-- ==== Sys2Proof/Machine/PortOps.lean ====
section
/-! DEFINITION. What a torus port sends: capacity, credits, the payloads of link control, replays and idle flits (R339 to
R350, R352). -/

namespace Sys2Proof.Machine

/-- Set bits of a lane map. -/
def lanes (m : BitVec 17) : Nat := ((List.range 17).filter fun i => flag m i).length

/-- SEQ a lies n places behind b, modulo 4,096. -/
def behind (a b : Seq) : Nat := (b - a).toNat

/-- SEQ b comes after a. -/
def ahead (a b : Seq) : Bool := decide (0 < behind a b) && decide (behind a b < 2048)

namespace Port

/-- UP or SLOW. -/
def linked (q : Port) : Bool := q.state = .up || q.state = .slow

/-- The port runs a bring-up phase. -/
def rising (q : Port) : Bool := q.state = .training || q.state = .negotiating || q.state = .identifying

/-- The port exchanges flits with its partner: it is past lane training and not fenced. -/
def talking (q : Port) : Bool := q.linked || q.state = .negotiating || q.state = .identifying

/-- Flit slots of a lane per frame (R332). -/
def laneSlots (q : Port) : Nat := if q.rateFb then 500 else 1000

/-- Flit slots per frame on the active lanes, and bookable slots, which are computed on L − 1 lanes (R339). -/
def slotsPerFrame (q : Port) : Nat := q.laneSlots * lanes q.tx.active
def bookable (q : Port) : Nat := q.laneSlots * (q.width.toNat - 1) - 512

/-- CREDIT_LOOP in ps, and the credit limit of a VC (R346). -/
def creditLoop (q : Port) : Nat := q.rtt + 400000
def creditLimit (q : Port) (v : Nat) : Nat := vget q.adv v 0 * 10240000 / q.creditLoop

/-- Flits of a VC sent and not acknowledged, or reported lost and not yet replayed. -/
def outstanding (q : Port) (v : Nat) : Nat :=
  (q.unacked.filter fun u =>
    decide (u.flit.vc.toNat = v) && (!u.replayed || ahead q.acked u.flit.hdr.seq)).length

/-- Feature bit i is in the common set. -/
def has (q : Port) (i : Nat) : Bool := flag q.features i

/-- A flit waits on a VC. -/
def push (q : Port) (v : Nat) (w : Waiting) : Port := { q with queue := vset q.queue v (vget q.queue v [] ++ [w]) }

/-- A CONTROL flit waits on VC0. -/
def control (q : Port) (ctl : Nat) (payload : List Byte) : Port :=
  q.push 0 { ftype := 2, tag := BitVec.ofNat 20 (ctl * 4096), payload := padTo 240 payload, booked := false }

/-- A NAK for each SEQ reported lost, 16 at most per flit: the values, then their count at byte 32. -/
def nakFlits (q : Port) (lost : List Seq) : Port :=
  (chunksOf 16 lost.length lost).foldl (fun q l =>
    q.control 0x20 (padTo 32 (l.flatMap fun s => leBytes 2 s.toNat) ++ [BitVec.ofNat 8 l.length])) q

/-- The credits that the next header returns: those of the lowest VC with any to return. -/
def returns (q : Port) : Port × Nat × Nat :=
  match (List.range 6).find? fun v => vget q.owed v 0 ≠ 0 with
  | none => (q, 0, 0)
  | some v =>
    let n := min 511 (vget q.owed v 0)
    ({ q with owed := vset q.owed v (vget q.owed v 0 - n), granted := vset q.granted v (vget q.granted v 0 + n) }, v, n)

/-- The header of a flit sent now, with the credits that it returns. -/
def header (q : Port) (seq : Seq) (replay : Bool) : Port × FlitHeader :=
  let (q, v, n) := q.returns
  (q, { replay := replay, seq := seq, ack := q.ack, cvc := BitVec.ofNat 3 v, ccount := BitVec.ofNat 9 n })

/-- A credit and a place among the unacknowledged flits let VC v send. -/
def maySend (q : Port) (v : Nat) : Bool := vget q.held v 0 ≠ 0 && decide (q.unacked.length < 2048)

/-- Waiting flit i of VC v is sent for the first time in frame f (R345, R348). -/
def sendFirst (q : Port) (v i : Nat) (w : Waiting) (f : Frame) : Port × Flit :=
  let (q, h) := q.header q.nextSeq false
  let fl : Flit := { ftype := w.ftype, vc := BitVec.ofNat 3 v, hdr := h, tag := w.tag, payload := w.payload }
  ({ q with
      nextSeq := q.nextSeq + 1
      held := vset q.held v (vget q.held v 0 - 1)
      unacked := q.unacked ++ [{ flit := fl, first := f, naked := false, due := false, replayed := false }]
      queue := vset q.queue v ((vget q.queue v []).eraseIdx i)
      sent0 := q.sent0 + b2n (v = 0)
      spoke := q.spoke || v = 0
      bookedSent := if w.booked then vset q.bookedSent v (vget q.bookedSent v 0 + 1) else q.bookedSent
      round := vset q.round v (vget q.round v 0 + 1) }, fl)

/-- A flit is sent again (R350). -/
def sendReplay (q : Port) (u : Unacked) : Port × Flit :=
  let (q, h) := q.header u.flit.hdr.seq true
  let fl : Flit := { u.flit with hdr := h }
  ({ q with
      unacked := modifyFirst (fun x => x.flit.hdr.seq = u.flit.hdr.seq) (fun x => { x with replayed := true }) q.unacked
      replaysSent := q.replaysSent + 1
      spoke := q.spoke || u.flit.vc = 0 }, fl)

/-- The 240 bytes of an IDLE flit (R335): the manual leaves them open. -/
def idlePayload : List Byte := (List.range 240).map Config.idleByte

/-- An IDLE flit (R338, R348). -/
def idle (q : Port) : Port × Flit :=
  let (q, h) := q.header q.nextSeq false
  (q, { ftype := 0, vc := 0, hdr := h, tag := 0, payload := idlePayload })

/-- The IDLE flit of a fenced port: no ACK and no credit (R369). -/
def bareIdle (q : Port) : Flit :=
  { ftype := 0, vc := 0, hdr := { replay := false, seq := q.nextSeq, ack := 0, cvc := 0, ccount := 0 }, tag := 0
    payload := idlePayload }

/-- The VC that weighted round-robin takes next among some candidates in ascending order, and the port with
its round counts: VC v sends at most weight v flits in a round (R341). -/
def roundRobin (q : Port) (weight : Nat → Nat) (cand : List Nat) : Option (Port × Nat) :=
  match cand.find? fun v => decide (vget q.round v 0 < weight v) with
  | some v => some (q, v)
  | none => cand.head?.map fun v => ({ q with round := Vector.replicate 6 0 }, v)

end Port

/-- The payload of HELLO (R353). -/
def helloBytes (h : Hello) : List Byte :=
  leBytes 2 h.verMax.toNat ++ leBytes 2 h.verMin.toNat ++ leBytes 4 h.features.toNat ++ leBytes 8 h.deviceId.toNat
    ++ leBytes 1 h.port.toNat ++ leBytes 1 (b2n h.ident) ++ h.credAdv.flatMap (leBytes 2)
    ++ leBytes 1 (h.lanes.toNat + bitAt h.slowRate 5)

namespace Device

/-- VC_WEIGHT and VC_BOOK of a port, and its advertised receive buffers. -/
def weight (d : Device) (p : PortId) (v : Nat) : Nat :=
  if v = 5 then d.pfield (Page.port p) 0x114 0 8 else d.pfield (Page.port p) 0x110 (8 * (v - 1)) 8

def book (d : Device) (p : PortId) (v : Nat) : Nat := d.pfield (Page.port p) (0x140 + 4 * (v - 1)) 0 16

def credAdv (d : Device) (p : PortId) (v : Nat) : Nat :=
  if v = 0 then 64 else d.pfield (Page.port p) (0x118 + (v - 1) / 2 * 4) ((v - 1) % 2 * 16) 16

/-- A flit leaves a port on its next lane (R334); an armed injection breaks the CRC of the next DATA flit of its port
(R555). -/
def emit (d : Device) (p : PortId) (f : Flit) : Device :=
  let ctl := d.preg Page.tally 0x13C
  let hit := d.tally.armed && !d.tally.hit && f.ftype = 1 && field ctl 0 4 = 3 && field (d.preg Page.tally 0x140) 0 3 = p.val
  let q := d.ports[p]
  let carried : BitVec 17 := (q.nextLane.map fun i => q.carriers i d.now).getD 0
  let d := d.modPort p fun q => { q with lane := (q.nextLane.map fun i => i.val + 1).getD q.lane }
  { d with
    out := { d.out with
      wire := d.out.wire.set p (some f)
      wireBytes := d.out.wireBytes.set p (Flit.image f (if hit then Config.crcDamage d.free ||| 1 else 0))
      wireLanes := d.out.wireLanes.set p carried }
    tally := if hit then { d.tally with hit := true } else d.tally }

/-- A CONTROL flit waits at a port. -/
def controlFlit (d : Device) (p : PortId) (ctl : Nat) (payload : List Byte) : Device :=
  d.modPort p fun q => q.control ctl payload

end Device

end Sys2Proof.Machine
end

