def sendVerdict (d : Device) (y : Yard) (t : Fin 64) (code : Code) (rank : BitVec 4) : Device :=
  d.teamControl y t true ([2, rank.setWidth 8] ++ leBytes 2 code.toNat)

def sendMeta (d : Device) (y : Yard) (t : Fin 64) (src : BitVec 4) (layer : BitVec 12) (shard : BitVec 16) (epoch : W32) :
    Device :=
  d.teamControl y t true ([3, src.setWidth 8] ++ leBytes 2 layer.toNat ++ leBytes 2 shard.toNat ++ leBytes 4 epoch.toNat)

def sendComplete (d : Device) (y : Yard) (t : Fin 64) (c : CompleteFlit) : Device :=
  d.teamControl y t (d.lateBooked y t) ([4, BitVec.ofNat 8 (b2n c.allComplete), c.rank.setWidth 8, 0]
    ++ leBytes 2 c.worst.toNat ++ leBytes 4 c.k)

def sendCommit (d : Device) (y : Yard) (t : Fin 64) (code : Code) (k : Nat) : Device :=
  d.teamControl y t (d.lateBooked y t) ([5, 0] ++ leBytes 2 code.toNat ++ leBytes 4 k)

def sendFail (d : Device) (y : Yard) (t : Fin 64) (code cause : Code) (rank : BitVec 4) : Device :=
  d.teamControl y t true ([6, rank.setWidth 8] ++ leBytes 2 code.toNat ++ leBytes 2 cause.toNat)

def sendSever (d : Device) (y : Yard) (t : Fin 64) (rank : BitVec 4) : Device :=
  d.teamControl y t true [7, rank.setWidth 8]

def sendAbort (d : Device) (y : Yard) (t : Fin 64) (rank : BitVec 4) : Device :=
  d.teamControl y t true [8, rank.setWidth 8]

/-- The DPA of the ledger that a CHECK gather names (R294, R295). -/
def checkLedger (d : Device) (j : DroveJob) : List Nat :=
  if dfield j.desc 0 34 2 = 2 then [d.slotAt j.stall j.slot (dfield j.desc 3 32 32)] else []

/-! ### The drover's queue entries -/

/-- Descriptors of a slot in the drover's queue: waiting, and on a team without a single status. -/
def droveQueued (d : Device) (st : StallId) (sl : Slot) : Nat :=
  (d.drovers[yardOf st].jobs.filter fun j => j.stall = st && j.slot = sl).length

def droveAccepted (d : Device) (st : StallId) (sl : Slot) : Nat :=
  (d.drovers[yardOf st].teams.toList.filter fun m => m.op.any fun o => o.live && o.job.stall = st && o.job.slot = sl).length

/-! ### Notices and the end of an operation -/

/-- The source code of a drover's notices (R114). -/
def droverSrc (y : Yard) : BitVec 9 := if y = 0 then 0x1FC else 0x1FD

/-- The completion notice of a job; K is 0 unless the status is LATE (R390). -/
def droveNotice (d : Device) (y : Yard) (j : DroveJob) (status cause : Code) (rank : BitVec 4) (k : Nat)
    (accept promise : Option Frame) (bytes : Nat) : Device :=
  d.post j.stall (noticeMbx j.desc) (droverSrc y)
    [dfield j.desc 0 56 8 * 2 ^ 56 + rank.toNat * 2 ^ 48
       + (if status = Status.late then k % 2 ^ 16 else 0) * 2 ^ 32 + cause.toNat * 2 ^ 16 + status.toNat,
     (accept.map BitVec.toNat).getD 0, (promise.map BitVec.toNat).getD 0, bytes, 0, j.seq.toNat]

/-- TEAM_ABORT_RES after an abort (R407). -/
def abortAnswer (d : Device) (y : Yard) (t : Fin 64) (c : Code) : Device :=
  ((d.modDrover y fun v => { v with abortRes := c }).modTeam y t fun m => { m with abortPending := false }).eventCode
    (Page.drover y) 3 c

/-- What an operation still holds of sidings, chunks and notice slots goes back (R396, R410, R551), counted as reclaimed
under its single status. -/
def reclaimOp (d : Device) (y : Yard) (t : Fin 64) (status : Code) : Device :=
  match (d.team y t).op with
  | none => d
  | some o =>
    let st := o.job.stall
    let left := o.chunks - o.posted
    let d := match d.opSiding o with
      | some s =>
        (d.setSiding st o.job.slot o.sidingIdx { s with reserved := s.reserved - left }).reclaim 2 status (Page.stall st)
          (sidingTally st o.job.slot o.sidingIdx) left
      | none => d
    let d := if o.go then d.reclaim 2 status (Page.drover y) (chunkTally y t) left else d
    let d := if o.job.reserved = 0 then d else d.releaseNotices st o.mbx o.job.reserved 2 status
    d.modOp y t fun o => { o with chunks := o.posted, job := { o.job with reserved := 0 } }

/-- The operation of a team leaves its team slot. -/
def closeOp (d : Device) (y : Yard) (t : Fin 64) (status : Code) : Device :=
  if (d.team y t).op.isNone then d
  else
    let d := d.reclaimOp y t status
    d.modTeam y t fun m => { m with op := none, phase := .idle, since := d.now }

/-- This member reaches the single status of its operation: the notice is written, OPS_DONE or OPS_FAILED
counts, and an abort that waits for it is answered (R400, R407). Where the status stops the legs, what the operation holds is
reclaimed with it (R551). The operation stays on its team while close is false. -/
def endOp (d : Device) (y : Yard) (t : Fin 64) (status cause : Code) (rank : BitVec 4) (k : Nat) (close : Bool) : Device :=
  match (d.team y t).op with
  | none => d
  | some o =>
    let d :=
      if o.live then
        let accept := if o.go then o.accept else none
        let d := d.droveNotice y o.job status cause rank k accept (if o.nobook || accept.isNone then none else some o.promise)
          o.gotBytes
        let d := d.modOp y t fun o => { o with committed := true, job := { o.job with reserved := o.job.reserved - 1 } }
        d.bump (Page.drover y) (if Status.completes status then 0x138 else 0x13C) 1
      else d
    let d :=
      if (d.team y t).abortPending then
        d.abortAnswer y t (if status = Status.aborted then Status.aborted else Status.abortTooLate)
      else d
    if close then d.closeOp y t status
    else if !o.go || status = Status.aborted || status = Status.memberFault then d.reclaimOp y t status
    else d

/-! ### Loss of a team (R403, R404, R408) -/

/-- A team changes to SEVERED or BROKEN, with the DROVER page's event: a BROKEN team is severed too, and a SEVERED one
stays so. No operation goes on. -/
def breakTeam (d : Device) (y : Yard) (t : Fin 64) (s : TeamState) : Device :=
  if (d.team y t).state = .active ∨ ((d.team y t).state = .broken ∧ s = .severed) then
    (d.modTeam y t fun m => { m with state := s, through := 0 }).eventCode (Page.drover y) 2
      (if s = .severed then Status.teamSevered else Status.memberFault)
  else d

ACTIVITY »
Where a line of the listing contains "flatMap", count it; your answer must be only the resulting number.

RESULT FOR THIS EXERCISE »
2